Gas Turbine Combined Cycle Dynamic Simulation: A Physics Based Simple Approach

[+] Author and Article Information
S. Can Gülen

e-mail: scgulen@bechtel.com

Kihyung Kim

e-mail: kihyung.kim@ge.com

GE Power & Water,
1 River Road,
Schenectady, NY 12345

1Corresponding author.

2Currently at Bechtel Power, 5275 Westview Dr., Frederick, MD 21703.

Contributed by the Controls, Diagnostics and Instrumentation Committee of ASME for publication in the JOURNAL OF ENGINEERING FOR GAS TURBINES AND POWER. Manuscript received August 20, 2013; final manuscript received August 28, 2013; published online October 25, 2013. Editor: David Wisler.

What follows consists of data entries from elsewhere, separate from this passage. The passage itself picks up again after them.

/-! ## Thread.advance -/

@[simp] theorem Thread.advance_id (t : Thread) (n : Nat) : (t.advance n).id = t.id := by
  unfold Thread.advance; split <;> [rfl; (split <;> rfl)]
@[simp] theorem Thread.advance_team (t : Thread) (n : Nat) : (t.advance n).team = t.team := by
  unfold Thread.advance; split <;> [rfl; (split <;> rfl)]
@[simp] theorem Thread.advance_depth (t : Thread) (n : Nat) : (t.advance n).depth = t.depth := by
  unfold Thread.advance; split <;> [rfl; (split <;> rfl)]
@[simp] theorem Thread.advance_run (t : Thread) (n : Nat) : (t.advance n).run = t.run := by
  unfold Thread.advance; split <;> [rfl; (split <;> rfl)]
@[simp] theorem Thread.advance_regs (t : Thread) (n : Nat) : (t.advance n).regs = t.regs := by
  unfold Thread.advance; split <;> [rfl; (split <;> rfl)]
@[simp] theorem Thread.advance_astat (t : Thread) (n : Nat) : (t.advance n).astat = t.astat := by
  unfold Thread.advance; split <;> [rfl; (split <;> rfl)]
@[simp] theorem Thread.advance_traps (t : Thread) (n : Nat) : (t.advance n).traps = t.traps := by
  unfold Thread.advance; split <;> [rfl; (split <;> rfl)]
@[simp] theorem Thread.advance_tstTo (t : Thread) (n : Nat) : (t.advance n).tstTo = t.tstTo := by
  unfold Thread.advance; split <;> [rfl; (split <;> rfl)]
@[simp] theorem Thread.advance_logHeld (t : Thread) (n : Nat) : (t.advance n).logHeld = t.logHeld := by
  unfold Thread.advance; split <;> [rfl; (split <;> rfl)]
@[simp] theorem Thread.advance_child (t : Thread) (n : Nat) : (t.advance n).child = t.child := by
  unfold Thread.advance; split <;> [rfl; (split <;> rfl)]
@[simp] theorem Thread.advance_win (t : Thread) (n : Nat) : (t.advance n).win = t.win := by
  unfold Thread.advance; split <;> [rfl; (split <;> rfl)]
@[simp] theorem Thread.advance_reds (t : Thread) (n : Nat) : (t.advance n).reds = t.reds := by
  unfold Thread.advance; split <;> [rfl; (split <;> rfl)]
@[simp] theorem Thread.advance_lastIssue (t : Thread) (n : Nat) : (t.advance n).lastIssue = t.lastIssue := by
  unfold Thread.advance; split <;> [rfl; (split <;> rfl)]
@[simp] theorem Thread.advance_readySince (t : Thread) (n : Nat) : (t.advance n).readySince = t.readySince := by
  unfold Thread.advance; split <;> [rfl; (split <;> rfl)]
@[simp] theorem Thread.advance_sinceCount (t : Thread) (n : Nat) : (t.advance n).sinceCount = t.sinceCount := by
  unfold Thread.advance; split <;> [rfl; (split <;> rfl)]
@[simp] theorem Thread.advance_perf (t : Thread) (n : Nat) : (t.advance n).perf = t.perf := by
  unfold Thread.advance; split <;> [rfl; (split <;> rfl)]

/-! ## Thread.setReg -/

@[simp] theorem Thread.setReg_id (t : Thread) (n : Nat) (v : Word) (g : Tag) : (t.setReg n v g).id = t.id := by
  unfold Thread.setReg; split <;> rfl
@[simp] theorem Thread.setReg_team (t : Thread) (n : Nat) (v : Word) (g : Tag) : (t.setReg n v g).team = t.team := by
  unfold Thread.setReg; split <;> rfl
@[simp] theorem Thread.setReg_pc (t : Thread) (n : Nat) (v : Word) (g : Tag) : (t.setReg n v g).pc = t.pc := by
  unfold Thread.setReg; split <;> rfl
@[simp] theorem Thread.setReg_clause (t : Thread) (n : Nat) (v : Word) (g : Tag) : (t.setReg n v g).clause = t.clause := by
  unfold Thread.setReg; split <;> rfl
@[simp] theorem Thread.setReg_depth (t : Thread) (n : Nat) (v : Word) (g : Tag) : (t.setReg n v g).depth = t.depth := by
  unfold Thread.setReg; split <;> rfl
@[simp] theorem Thread.setReg_run (t : Thread) (n : Nat) (v : Word) (g : Tag) : (t.setReg n v g).run = t.run := by
  unfold Thread.setReg; split <;> rfl
@[simp] theorem Thread.setReg_astat (t : Thread) (n : Nat) (v : Word) (g : Tag) : (t.setReg n v g).astat = t.astat := by
  unfold Thread.setReg; split <;> rfl
@[simp] theorem Thread.setReg_traps (t : Thread) (n : Nat) (v : Word) (g : Tag) : (t.setReg n v g).traps = t.traps := by
  unfold Thread.setReg; split <;> rfl
@[simp] theorem Thread.setReg_tstTo (t : Thread) (n : Nat) (v : Word) (g : Tag) : (t.setReg n v g).tstTo = t.tstTo := by
  unfold Thread.setReg; split <;> rfl
@[simp] theorem Thread.setReg_logHeld (t : Thread) (n : Nat) (v : Word) (g : Tag) : (t.setReg n v g).logHeld = t.logHeld := by
  unfold Thread.setReg; split <;> rfl
@[simp] theorem Thread.setReg_child (t : Thread) (n : Nat) (v : Word) (g : Tag) : (t.setReg n v g).child = t.child := by
  unfold Thread.setReg; split <;> rfl
@[simp] theorem Thread.setReg_win (t : Thread) (n : Nat) (v : Word) (g : Tag) : (t.setReg n v g).win = t.win := by
  unfold Thread.setReg; split <;> rfl
@[simp] theorem Thread.setReg_reds (t : Thread) (n : Nat) (v : Word) (g : Tag) : (t.setReg n v g).reds = t.reds := by
  unfold Thread.setReg; split <;> rfl
@[simp] theorem Thread.setReg_lastIssue (t : Thread) (n : Nat) (v : Word) (g : Tag) : (t.setReg n v g).lastIssue = t.lastIssue := by
  unfold Thread.setReg; split <;> rfl
@[simp] theorem Thread.setReg_readySince (t : Thread) (n : Nat) (v : Word) (g : Tag) : (t.setReg n v g).readySince = t.readySince := by
  unfold Thread.setReg; split <;> rfl
@[simp] theorem Thread.setReg_sinceCount (t : Thread) (n : Nat) (v : Word) (g : Tag) : (t.setReg n v g).sinceCount = t.sinceCount := by
  unfold Thread.setReg; split <;> rfl
@[simp] theorem Thread.setReg_perf (t : Thread) (n : Nat) (v : Word) (g : Tag) : (t.setReg n v g).perf = t.perf := by
  unfold Thread.setReg; split <;> rfl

J. Eng. Gas Turbines Power 136(1), 011601 (Oct 25, 2013) (15 pages) Paper No: GTP-13-1317; doi: 10.1115/1.4025318 History: Received August 20, 2013; Revised August 28, 2013

This paper describes a simplified physics-based method derived from fundamental relationships to accurately predict the dynamic response of the steam bottoming cycle of a combined cycle power plant to the changes in gas turbine exhaust temperature and flow rate. The method offers two advantages: (1) rapid calculation of various modes of combined cycle transient performance such as startup, shutdown, and load ramps for conceptual design and optimization studies, and (2) transparency of governing principles and solution methods for ease of use by a wider range of practitioners. Thus, the method facilitates better understanding and dissemination of said studies. All requisite formulas and methods described in the paper are readily amenable to implementation on a computational platform of the reader's choice.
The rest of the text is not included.